TO DO: Transcribe only the lines of the listing below from the one holding "(if s.startup.powered then" through the one holding "(R180, R189). -/", inclusive, without any change.

SOURCE INFORMATION:
──────
-- ==== Sys2Proof/Machine/StartRows.lean ====
section
/-! DEFINITION. The rows of the supply, RESET_N and start-up (R78, R189 to R191). -/

namespace Sys2Proof.Machine

/-- POWER_ON (R189): start-up is entered, and BOOTING reads the stored setup, unless RESET_N is low: then the part is held at
the entry values until the pin's release. A write in flight is cut short (log 24). -/
def execPowerOn (s : State) : Host.Outcome State Fault Refusal :=
  let held := s.startup.resetHeld
  .next (startupEntry (interruptWrite s.store) (if held then none else some (.startRead .setup)) true held s)

/-- RESET_ASSERT (R78, R189): a low of 10 µs or more enters start-up and holds the part at the entry values. The level of the
pin is the pin's own: without supply it is only seen when supply comes (log 23). -/
def execResetAssert (lowUs : Nat) (s : State) : Host.Outcome State Fault Refusal :=
  .next (if lowUs < 10 then s
    else if s.startup.powered then startupEntry (interruptWrite s.store) none true true s
    else onStartup (fun u => { u with resetHeld := true }) s)

/-- RESET_RELEASE (R189): the pin is high again; with supply BOOTING begins. -/
def execResetRelease (s : State) : Host.Outcome State Fault Refusal :=
  .next (if s.startup.resetHeld then
    onStartup (fun u => { u with resetHeld := false })
      (if s.startup.powered then onStore (fun c => { c with op := some (.startRead .setup) }) s else s)
  else s)

/-- POWER_LOSS (R78): a write in flight is cut short; what is volatile is lost, and the level of RESET_N stays. -/
def execPowerLoss (s : State) : Host.Outcome State Fault Refusal :=
  .next (startupEntry (interruptWrite s.store) none false s.startup.resetHeld s)

/-- RESTART_ENTRY (R180, R189). -/
def execRestartEntry (s : State) : Host.Outcome State Fault Refusal := inside restartStep s

/-- SETUP_READ_COMPLETION (R190). -/
def execSetupReadCompletion (s : State) : Host.Outcome State Fault Refusal :=
  outside (fun x => if x.store.op = some (.startRead .setup) then bootRead x else x) s

/-- IMAGE_COPY_COMPLETION (R56). -/
def execImageCopyCompletion (s : State) : Host.Outcome State Fault Refusal :=
  outside (fun x =>
    match x.store.op with
    | some (.startRead (.image k)) => imageCopied k x
    | _ => x) s

/-- START_PRESET_READ_COMPLETION (R114, R191). -/
def execStartPresetReadCompletion (s : State) : Host.Outcome State Fault Refusal :=
  outside (fun x =>
    match x.store.op with
    | some (.startRead (.preset n)) => startPresetRead n x
    | _ => x) s

end Sys2Proof.Machine
end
──────
ANSWER SPACE:
      (if s.startup.powered then onStore (fun c => { c with op := some (.startRead .setup) }) s else s)
  else s)

/-- POWER_LOSS (R78): a write in flight is cut short; what is volatile is lost, and the level of RESET_N stays. -/
def execPowerLoss (s : State) : Host.Outcome State Fault Refusal :=
  .next (startupEntry (interruptWrite s.store) none false s.startup.resetHeld s)

/-- RESTART_ENTRY (R180, R189). -/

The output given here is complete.